I'm given the following pair of coupled second order linear ODEs: $$x'' - k^2 (x+y) = 0 \\ y'' + k^2 (x+y) = 0$$ First, I did the following substitutions: $$x = Ae^{mt}, \ y = Be^{mt}$$ From this I got the following system of linear equations: $$(m^2 - k^2)A - k^2B = 0 \\ k^2A + (m^2 + k^2)B = 0$$ To get nontrivial solutions, the following determinant must be equal to zero: $$\begin{vmatrix} m^2-k^2 & -k^2 \\ k^2 & m^2+k^2 \end{vmatrix} = m^4 = 0$$ This means that we have $m=0$ four times. Thus, the solutions are $e^{0 \cdot t} = 1$, $te^{0 \cdot t} = t$, $t^2 e^{0 \cdot t} = t^2$, and $t^3 e^{0 \cdot t} = t^3$. From this the solution for $x$ is: $$x = A_1 + A_2t + A_3t^2 + A_4t^3$$ Since we started with a coupled system of ODEs, $A$ and $B$ aren't independent.
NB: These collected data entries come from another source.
theorem witness_ScrubbersVisitTheMemories :
    let c : Chip := { put (chip .hold) [(F.SCRUB_BG_PLAIN.POINTER, 16777215), (F.SCRUB_T_START.VALUE, 64 * 16777215), (F.SCRUB_T_COUNT.VALUE, 1)] with
      force := ((RegFile.setFld [] F.SCRUB_CFG.PLAIN_S 1).setFld F.SCRUB_CFG.BASIN_S 1) }
    let p := { c with scrub := some { plain := true, next := 3, left := 1 } }
    let b := { c with mem := { c.mem with scrubBack := [(9, List.replicate 64 7)] } }
    c.dev.scrubs = true ∧ c.scrub = none ∧ c.live F.SCRUB_CFG.PLAIN_S ≠ 0 ∧ c.live F.SCRUB_CFG.BASIN_S ≠ 0 ∧
      c.mem.mapped 16777215 = false ∧ CleanAt c.mem 0 64 ∧ b.mem.scrubBack.map (fun e => e.2.length) = [64] ∧ c.dev.open = true ∧
      c.fld F.SCRUB_T_START.VALUE / 64 + c.fld F.SCRUB_T_COUNT.VALUE % 0x2000000 = 16777216 ∧
      c.dev.portsAnswer = true ∧ c.dev.ticking = false ∧ c.sched.before c.now A.SCRUB_CFG = none ∧
      done (.scrubPlainVisit []) c (fun c => c.fld F.SCRUB_BG_PLAIN.POINTER == 0 && c.fld F.SCRUB_BG_PLAIN.PASSES == 1) ∧
      done (.scrubBasinVisit []) c (fun c => c.fld F.SCRUB_BG_BASIN.POINTER == 1) ∧
      done .scrubWriteBack b (fun c => c.mem.byte (memKey 8 (64 * 9 + 63)) == 7) ∧
      done (.scrubGo 1) c (fun c => c.scrub == some { plain := true, next := 16777215, left := 1 }) ∧
      done (.scrubGo 0) c (fun c => c.fld F.SCRUB_T_STATUS.RESULT == 3) ∧ done (.scrubGo 1) p (fun c => c.fld F.SCRUB_EVENTS.BUSY_IGNORED == 1) ∧
      done (.scrubTVisit []) p (fun c => c.scrub.isNone && c.fld F.SCRUB_T_STATUS.RESULT == 1) ∧
      done .scrubAbort p (fun c => c.fld F.SCRUB_T_STATUS.RESULT == 2) ∧ done .intervalEnd c (fun d => d.stamp == c.stamp + 1) := by
  decide +kernel

/-- A lens driver with VDDVCM in range, in this state. -/
def lens (d : DevState) (b : Bridge) (coarse handover : Bool) (pos : Int) : Chip :=
  let c := put (chip d) [(F.VCM_SLEW.MA_PER_MS, 1), (F.VCM_TARGET.UA, 1000)]
  { c with loop := { c.loop with vcm := { Vcm.fresh with
      bridge := b, coarse := coarse, handover := handover, pos := pos, used := true, supplyOk := true,
      waiting := decide (b = .rampOff 2) } } }

theorem witness_VcmCommandsDriveTheBridge :
    let z := lens .run .z false false 0
    let d := lens .run .driving false false 0
    let wide := lens .run .driving true true (30000 * 150000)
    let r := lens .run (.rampOff 2) false false 60000
    z.dev.ticking = true ∧ z.loop.vcm.supplyOk = true ∧ z.loop.vcm.bridge = .z ∧ (lens .hold .z false false 0).dev.ticking = false ∧
      d.loop.vcm.bridge = .driving ∧ d.fld F.LOOP_STATUS.VCM_OWNER = 0 ∧ d.loop.vcm.coarse = false ∧ d.loop.vcm.handover = false ∧
      wide.loop.vcm.coarse = true ∧ withinFine (wide.loop.vcm.code * 150000) = false ∧ wide.loop.vcm.handover = true ∧
      r.loop.vcm.bridge = .rampOff 2 ∧
      done .vcmEnable z (fun c => c.loop.vcm.bridge == .driving) ∧
      done .vcmEnable (lens .hold .z false false 0) (fun c => c.fld F.LOOP_EVENTS.ENABLE_REJECTED == 1) ∧
      done .vcmEnable (lens .faultStop .z false false 0) (fun c => c.fld F.LOOP_EVENTS.ENABLE_REJECTED == 1) ∧
      done .vcmDisable d (fun c => c.loop.vcm.bridge == .rampOff 1) ∧ done (.vcmRange true) d (fun c => c.loop.vcm.coarse) ∧
      done (.vcmRange false) wide (fun c => c.fld F.LOOP_EVENTS.RANGE_REJECT == 1) ∧
      done (.vcmTargetWrite (-8388608)) d (fun c => c.sfld F.VCM_TARGET.UA == -8388608) ∧
      done .vcmUpdate d (fun c => c.loop.vcm.pos == d.slewStep) ∧ done .vcmTrack d (fun c => c.fld F.VCM_STATUS.Z_CAUSE == 5) ∧
      done .vcmOvercurrent d (fun c => c.fld F.VCM_STATUS.Z_CAUSE == 6) ∧ done .vddvcmLow d (fun c => !c.loop.vcm.supplyOk) ∧
      done .handoverEnd wide (fun c => !c.loop.vcm.handover) ∧ done .vcmRampEnd r (fun c => c.loop.vcm.bridge == .driving) := by
  decide +kernel

/-- A chip in RUN with one set waiting, of these elements. -/
def looping (els : List (List Byte)) : Chip :=
  let c := put ticking [(F.PIX_STATUS.EXP_OWNER, 1)]
  { c with loop := { c.loop with waiting := [{
      unit := 0, frame := 2 ^ 32 - 1, lane := 0, incomplete := false, edge := 0, gate := 0,
      elements := els.map fun e => e.map MByte.clean }] } }

theorem witness_LoopSetsAreAppliedOrHeld :
    let set := [leBytes 1 2 ++ zeros 3 ++ leBytes 4 0xFFFFFF ++ leBytes 4 5 ++ zeros 4]
    let w := (looping set).loop.waiting
    (looping set).dev.ticking = true ∧ (w.map LoopSet.result) = [1] ∧ (w.any fun x => (x.last 2).isSome && (x.last 1).isNone) ∧
      (looping set).fld F.PIX_STATUS.EXP_OWNER = 1 ∧ ((looping []).loop.waiting.map LoopSet.result) = [5] ∧
      (((looping [leBytes 1 9 ++ zeros 15]).loop.waiting.map LoopSet.result)) = [4] ∧
      done .loopApply (looping set) (fun c => c.fld F.EXP_LONG.CYCLES == 0xFFFFFF && c.fld F.CTRL_COUNTS.APPLIED == 1) ∧
      done .loopApply (looping []) (fun c => c.fld F.LOOP_STATUS.LAST_RESULT == 5 && c.fld F.LOOP_STATUS.HELD_RUN == 1) := by decide +kernel

theorem witness_PrivacyFollowsTheTwoInputs :
    let c := put (chip .hold) [(F.PRIV_CFG.DISC_TIME, 2), (F.PRIV_STATUS.AGREE_RUN, 2), (F.PRIV_STATUS.FAULT, 1)]
    let b := put c [(F.PRIV_STATUS.AGREE_RUN, 1)]
    c.dev ≠ .off ∧ c.dev.open = true ∧ c.discTime ≤ c.fld F.PRIV_STATUS.AGREE_RUN ∧ b.fld F.PRIV_STATUS.AGREE_RUN < b.discTime ∧
      c.dev = .hold ∧ (chip .run).dev ≠ .hold ∧
      done (.privSample false true) c (fun d => d.fld F.PRIV_STATUS.AGREED == 0 && d.fld F.PRIV_STATUS.EFFECTIVE == 1) ∧
      done (.privSample true true) c (fun d => d.fld F.PRIV_STATUS.DISC_COUNT == 1) ∧
      done (.privClear 0x5052) c (fun d => d.fld F.PRIV_STATUS.FAULT == 0) ∧
      done (.privClear 0x5052) b (fun d => d.fld F.PRIV_EVENTS.CLEAR_REJECTED == 1) ∧
      done (.privCfgWrite 255) c (fun d => d.fld F.PRIV_CFG.DISC_TIME == 255) ∧ same (.privCfgWrite 255) (chip .run) := by decide +kernel

/-- RUN with a 1S port and a byte of the Glance front buffer. -/
def hosting : Chip := holding (chip .run) (memKey 9 0x1FFF) [5]

theorem witness_XspiAnswersReadsAndTakesWrites :
    let held : Fetch := { addr := 64, behind := 0, held := some [1, 2], returned := false }
    let f := { hosting with host := { hosting.host with fetchX := some held } }
    let g := { hosting with host := { hosting.host with fetchX := some { held with addr := 60, held := none } } }
    let eight := { hosting with host := { hosting.host with eightD := true, txn := some (.mode false) } }
    hosting.dev.portsAnswer = true ∧ hosting.host.txn = none ∧ hosting.host.fetchX = none ∧ hosting.host.eightD = false ∧
      CleanAt hosting.mem (memKey 9 (0x2000 * hosting.host.front + 0x1FFF)) 1 ∧ hosting.commandGood 0xEE 0 = true ∧
      hosting.commandGood 0x9F 0 = false ∧ f.fetchOf .xspi = some held ∧ (g.fetchOf .xspi).map (fun x => x.held) = some none ∧
      hosting.once.contains (Code.XSPI_BAD_COMMAND, noUnit) = false ∧
      done (.read 64 2) hosting (fun c => c.host.outX == [1, 0, 0, 0, 0, 0]) ∧ done (.read 64 2) f (fun c => c.host.outX == [0, 2, 0, 0, 1, 2]) ∧
      done (.read (0x20000 + 0x1FFF) 1) hosting (fun c => c.host.outX == [5]) ∧
      done (.write A.PIX_CTRL [1, 0, 0, 0]) hosting (fun c => c.fld F.PIX_CTRL.EXP_OWNER == 1) ∧
      done .enter8d hosting (fun c => c.host.txn == some (.mode true)) ∧ done .xspiCsRise eight (fun c => !c.host.eightD) ∧
      done (.xspiBadCommand 0x9F 0) hosting (fun c => c.fld F.HIF_EVENTS.BAD_COMMAND == 1) ∧
      done (.fetchComplete .xspi) g (fun c => (c.fetchOf .xspi).any fun x => x.held.isSome) ∧
      done (.fetchExpire .xspi) f (fun c => (c.fetchOf .xspi).isNone) ∧
      done (.timeLoRead .i3c) hosting (fun c => c.host.outI == [0, 0, 0, 0]) := by decide +kernel

theorem witness_HostReachesRegistersAndMemories :
    let c := opened .hold
    let full := { c with host := { c.host with writes := List.replicate 256 ⟨0, false⟩ } }
    let line : List Byte := List.replicate 64 3
    let filling := { c with mem := { c.mem with hostLine := some (16777215, (line.map some).set 63 none) } }
    c.dev.open = true ∧ c.host.writes.length < 256 ∧ (rowOf A.TICK_CTRL).isSome ∧ rowOf 0x16FFC = none ∧
      full.host.writes.length = 256 ∧ c.windowWritable = true ∧ c.mem.hostLine = none ∧ c.lostDie = none ∧ c.windowReadable = true ∧
      (opened .run).windowWritable = true ∧ (opened .load).windowReadable = false ∧ (opened .load).dev.portsAnswer = true ∧
      CleanAt c.mem 0x2FFFFFF 1 ∧ c.mem.mapped 16777215 = false ∧ line.getLast? = some 3 ∧
      done (.registerWrite A.TICK_CTRL 5) c (fun d => d.host.writes == [⟨A.TICK_CTRL, false⟩]) ∧
      done (.registerWrite A.TICK_CTRL 5) full (fun d => d.fld F.HIF_EVENTS.WRITE_OVERFLOW == 1) ∧
      done (.hostBasinWrite 0x1FFFFF [9]) c (fun d => d.mem.byte 0x1FFFFF == 9) ∧
      done (.hostBasinWrite 0x1FFFFF [9]) (opened .run) (fun d => d.mem.byte 0x1FFFFF == 0 && d.fld F.MEM_EVENTS.HOST_FORBIDDEN == 1) ∧
      done (.hostBasinWrite 0x200000 [9]) (opened .run) (fun d => d.mem.byte 0x200000 == 9) ∧
      done (.hostPlainWrite 0x3FFFFFFF [3]) c (fun d => d.fld F.HOSTWIN_STATUS.BYTES == 1) ∧
      done (.hostPlainWrite 0x3FFFFFFF [3]) filling (fun d => d.mem.byte (memKey 8 0x3FFFFFFF) == 3 && d.mem.hostLine.isNone) ∧
      done (.hostWindowRead 0x12FFFFFF 1) c (fun d => d.host.outX == [0]) ∧
      done (.hostWindowRead 0x7FFFFFFF 1) c (fun d => d.host.outX == [0xFF] && d.fld F.MEM_EVENTS.NEVER_WRITTEN == 1) := by
  decide +kernel

theorem witness_ReservedWordsReadZeroAndIgnoreWrites :
    let c := opened .fill
    let f : Fetch := { addr := 0x16FFC, behind := 0, held := none, returned := false }
    let d := { c with host := { c.host with fetchX := some f } }
    c.dev.portsAnswer = true ∧ c.host.writes.length < 256 ∧ c.host.txn = none ∧ c.host.stretch = none ∧
      [0xFFC, 0x27FC, 0x16FFC, 0x1FFFC].all (fun a => (rowOf a).isNone && !inAperture a &&
        done (.registerWrite a 0xFFFFFFFF) c (fun e => e.host.writes == [⟨a, false⟩]) &&
        done (.write a [1, 2, 3, 4]) c (fun e => e.host.writes == [⟨a, false⟩])) ∧
      d.fetchOf .xspi = some f ∧ done (.fetchComplete .xspi) d (fun e => e.host.fetchX == some { f with held := some [0, 0, 0, 0] }) := by
  decide +kernel

/-- The I3C port with a dynamic address, its pointer at the last word of a block, and a fetch of it. -/
def addressed (held : Option (List Byte)) : Chip :=
  let c := put (chip .hold) [(F.I3C_STATUS.DA, 8), (F.I3C_STATUS.DA_VALID, 1), (F.I3C_STATUS.IBI_EN, 1)]
  { c with host := { c.host with pointer := 60, fetchI := some { addr := 60, behind := 0, held := held, returned := false } } }

theorem witness_I3cTransfersUseThePointer :
    let c := chip .hold
    let d := put c [(F.I3C_STATUS.DA_VALID, 1)]
    let s := { c with host := { c.host with pointer := 60, stretch := some 4 } }
    let h := { c with host := { c.host with fetchI := some { addr := 60, behind := 0, held := some [1, 2, 3, 4], returned := false } } }
    c.i3cUp = true ∧ d.i3cAddressed = true ∧ c.i3cAddressed = false ∧ inGlance (beNat [0, 0, 0, 60]) = false ∧ d.host.fetchI = none ∧
      (addressed none).i3cAddressed = true ∧ (addressed none).host.fetchI.map (fun f => f.held) = some none ∧ s.host.stretch = some 4 ∧
      done (.i3cPrivateWrite (0, [0, 0, 0, 60])) d (fun c => c.host.pointer == 60) ∧
      done (.i3cPrivateWrite (1, [0, 0, 0, 60])) d (fun c => c.host.nack) ∧ done (.i3cPrivateRead (0, 1)) c (fun c => c.host.nack) ∧
      done (.i3cPrivateRead (8, 3)) (addressed (some [1, 2, 3, 4])) (fun c => c.host.outI == [1, 2, 3]) ∧
      done (.i3cPrivateRead (8, 3)) (addressed none) (fun c => c.host.nack) ∧
      done (.i2cTransfer (0x36, [0, 0, 0, 60]) 3) c (fun c => c.host.stretch == some 3) ∧
      done (.i2cTransfer (0x37, [0, 0, 0, 60]) 3) c (fun c => c.host.nack) ∧
      done (.i2cTransfer (0x37, [0, 0, 0, 60]) 3) (put c [(F.STRAPS.ADDR_SEL, 1)]) (fun c => c.host.stretch == some 3) ∧
      done (.i2cTransfer (0x36, [0, 0, 0, 60]) 3) h (fun c => c.host.outI == [1, 2, 3]) ∧
      done .stretchTimeout s (fun c => c.host.outI == [0xFF, 0xFF, 0xFF, 0xFF]) := by decide +kernel

theorem witness_I3cCommonCommands :
    let c := chip .hold
    let a := put (addressed none) [(F.HIF_IRQ_EN.CSI, 1), (F.HIF_IRQ_STATUS.CSI, 1)]
    c.i3cUp = true ∧ c.i3cAddressed = false ∧ a.i3cUp = true ∧ a.i3cAddressed = true ∧ a.fld F.I3C_STATUS.IBI_EN = 1 ∧ a.irqRequested ≠ 0 ∧
      done (.entdaa 127) c (fun d => d.fld F.I3C_STATUS.DA == 127) ∧ done (.setnewda 9) a (fun d => d.fld F.I3C_STATUS.DA == 9) ∧
      same (.entdaa 9) a ∧ done (.setdasa (0x36, 9)) a (fun d => d.host.nack) ∧
      done (.setdasa (0x36, 9)) c (fun d => d.fld F.I3C_STATUS.DA == 9) ∧ done (.setdasa (0x37, 9)) c (fun d => d.host.nack) ∧ done .getbcr a (fun d => d.host.outI == [6]) ∧
      done .getbcr c (fun d => d.host.nack) ∧ done (.disec 1) a (fun d => d.fld F.I3C_STATUS.IBI_EN == 0) ∧
      (match exec (.ibiRequest true) { st a with irqDue := true } with
        | .next t => t.chip.host.outI == [5, 32, 0, 0, 0] && !t.irqDue
        | _ => false) = true ∧ same (.ibiRequest false) a ∧
      (match exec (.ibiRequest false) { st a with irqDue := true } with | .next t => t.irqDue | _ => false) = true ∧
      (match exec .arm (st (put a [(F.HIF_IRQ_STATUS.CSI, 0)])) with | .next t => !t.irqDue | _ => false) = true ∧
      (match exec .csiStart (st (put a [(F.HIF_IRQ_STATUS.CSI, 0)])) with | .next t => t.irqDue | _ => false) = true ∧
      done .targetReset a (fun d => d.fld F.I3C_STATUS.DA_VALID == 0) := by decide +kernel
By subbing $m=0$ into either one of the linear equations above, we get the following relationship between $A$ and $B$: $$(0-k^2)A - k^2B = 0 \\ B=-A$$ This leaves the solution for $y$ as: $$y = -A_1 - A_2t - A_3t^2 - A_4t^3$$ When I check my result by plugging $x$, $y$, $x''$, and $y''$ into the original pair of ODEs, the result is incorrect. Where did I go wrong with my solution, because it has worked when I've applied it to some other similar pairs of coupled ODEs.

Answer 1

Assuming you know the Laplace Transform. After transforming we get

$$ (s^2-k^2)X(s)-k^2 Y(s) = s x(0)+x'(0)\\ k^2 X(s) + (s^2+k^2)Y(s) = s y(0)+y'(0) $$

and solving for $X(s), Y(s)$ we get

$$ X(s) = \frac{x(0)}{s} + \frac{x'(0)}{s^2}+ k^2(x(0)+y(0))\frac{1}{s^3}+k^2(x'(0)+y'(0))\frac{1}{s^4}\\ Y(s) = \frac{y(0)}{s} + \frac{y'(0)}{s^2}- k^2(x(0)+y(0))\frac{1}{s^3}-k^2(x'(0)+y'(0))\frac{1}{s^4} $$

etc.

Answer 2

The solutions are of a much simpler form than you are trying to find.

$x''+y''=0$ and so $x+y=A+Bt$.

$x'' = k^2(A+Bt)$ therefore $x=C+Dt+k^2(\frac {A}{2}t^2+\frac {B}{6}t^3)$

Then $y=A-C+(B-D)t-k^2(\frac {A}{2}t^2+\frac {B}{6}t^3)$